An endless stream of tweets and blog posts have noteddescribed andbewailed last week's Amazon Web Services outage. Some people characterized the outage as an indictment of public cloud computing in general. Others, some of whom work at other cloud providers, characterized it as indicative of AWS-specific shortcomings. Still others used the event as an opportunity to outline how users have to be sure to hammer home SLA penalty clauses during contract negotiations, just to ensure protection from outages. 
Most of these responses are reflective of bias or the commenter's own agenda and fail to draw the proper lessons from this outage. More crucially, they fail to offer really useful advice or recommendations, preferring to proffer outmoded or alternative solutions that do not provide appropriate risk mitigation strategies appropriate for the new world of IT.

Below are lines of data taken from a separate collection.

-- ==== Sys2Proof/WellFormed.lean ====
section
/-! DEFINITION. Which commands the outside can express: widths, lengths and ranges of what an event carries. The
meanings are total and do not lean on it; a command that is not well-formed names nothing of the machine. -/

namespace Sys2Proof

/-- An access of the local bus is 1, 2 or 4 bytes wide (R155). -/
def busWidth (n : Nat) : Bool := n == 1 || n == 2 || n == 4

/-- The well-formed commands. -/
def Instr.wellFormed : Instr → Bool
  | .powerOn _ => true
  | .reset _ => true
  | .initEnd => true
  | .noProfile => true
  | .eStopAssert => true
  | .eStopRelease => true
  -- the access lies inside the 32 KiB window (R155)
  | .exchangeWrite offset bytes => busWidth bytes.length && decide (offset.toNat + bytes.length ≤ 0x8000)
  -- a card slot is 0 to 127; a write of 00h is FREE_WRITE (R158)
  | .postedWrite card value => decide (card < 128) && value != 0
  | .freeWrite card => decide (card < 128)
  -- the condition table has 48 entries (R167)
  | .acknowledge index => decide (index < 48)
  | .clearEntry index => decide (index < 48)
  | .requestConfig => true
  | .requestRun => true
  | .requestHold => true
  | .causeWrite _ => true
  | .causeEnableWrite _ => true
  | .registerWrite _ width _ => busWidth width
  | .badKind => true
  | .retrieve => true
  | .store => true
  | .cancel => true
  | .flush => true
  | .skip => true
  | .renumber => true
  | .bar => true
  | .unbarKeep => true
  | .unbarClear => true
  | .retire => true
  | .commit => true
  | .erase => true
  -- the profile area is 138 bytes (10.1)
  | .commitEnd _ readBack => readBack.length == 138
  | .eraseEnd profile _ => profile.length == 138
  | .retireEnd _ => true
  | .dropAsk _ _ _ _ => true
  | .dropDone _ _ _ _ _ => true
  | .dropAbort _ _ _ _ _ => true
  | .takeAsk _ _ _ _ => true
  | .takeDone _ _ _ _ _ => true
  | .takeAbort _ _ _ _ => true
  | .grantTimerExpiry level => decide (1 ≤ level ∧ level ≤ 40)
  | .laneCount _ _ _ _ => true
  | .nothing _ _ => true
  | .overflow _ _ => true
  | .restarted _ _ => true
  | .resyncReport _ _ _ _ _ _ _ => true
  | .ack _ _ _ => true
  | .visit _ => true
  | .exchangeUnanswered _ => true
  | .hello _ => true
  | .checkError _ => true
  | .relayedFrame _ => true
  -- ranges of the lift link's payloads (6.2.1)
  | .status _ level _ => decide (level ≤ 40)
  | .arrived _ _ stop => decide (stop < 256)
  | .stopDone _ _ stop _ => decide (stop < 256)
  | .tripEnd _ _ => true
  | .ready _ => true
  | .parkedAck _ => true
  | .state _ level _ _ _ last _ => decide (level ≤ 40 ∧ last ≤ 8)
  | .fault _ code => code != 0
  | .liftFrameDiscard _ => true
  | .unknownKindFrame _ => true
  | .silenceTimerExpiry _ => true
  | .commandResend _ => true
  | .stateAskRepeat _ => true
  | .parkTimerExpiry _ => true
  | .wakeTimerExpiry _ => true
  | .deadlineExpiry _ => true
  | .entryReaderResult _ => true
  | .entryArrive => true
  | .divertDone => true
  | .entryArriveDeassert => true
  | .rejectFullChange _ => true
  -- a spur count input reads 0 to 3 (R10); the place map has 169 places (R1)
  | .spurCountChange _ count => decide (count ≤ 3)
  | .mismatchTimerExpiry place => decide (place < 169)
  | .exitReadyChange _ => true
  | .exitReaderResult _ => true
  | .pass => true
  | .overdueTimerExpiry => true
  | .stallTimerExpiry => true

end Sys2Proof
end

Analysis: Amazon Outage Started Small, Snowballed Into 12-Hour Event

The first thing to look at is what risk really is. Wikipedia calls it "the probable frequency and probable magnitude of future loss." In other words, risk can be ascertained by how often a problem occurs and how much that problem is likely to cost. Naturally, one has to evaluate how valuable mitigation efforts to address a risk are, given the cost of mitigation. Spending $1 to protect oneself against a $1,000 loss would seem to make sense, while spending $1,000 to protect oneself against a $1 loss is foolish. 
Amazon Outages Show That Failure Is An Option

The question for users is whether this outage presents a large enough loss that continuing to use AWS is no longer justified (i.e., is too risky) and that other solutions should be pursued. Certainly there are now applications running on AWS that represent millions or even tens of millions of dollars of annual revenue, so this question is quite germane.

In terms of this specific outage, Amazon posted an explanation that describes it as a combination of some planned maintenance, a failure to update some internal configuration files and a programmatic memory leak. The result was poor availability of Amazon's Elastic Block Storage (EBS) service. 
Interestingly, the last large AWS outage was also an EBS failure, although even more interestingly, it had an entirely different cause, though human error was the trigger for the previous outage as well. In both cases, someone misconfigured an EBS resource, which triggered an unexpected condition, resulting in a service outage. 
Most interesting of all, AWS says users shouldn't be surprised by this occurrence. Amazon's No. 1 design principle: "everything fails all the time; design your application for failure and it will never fail."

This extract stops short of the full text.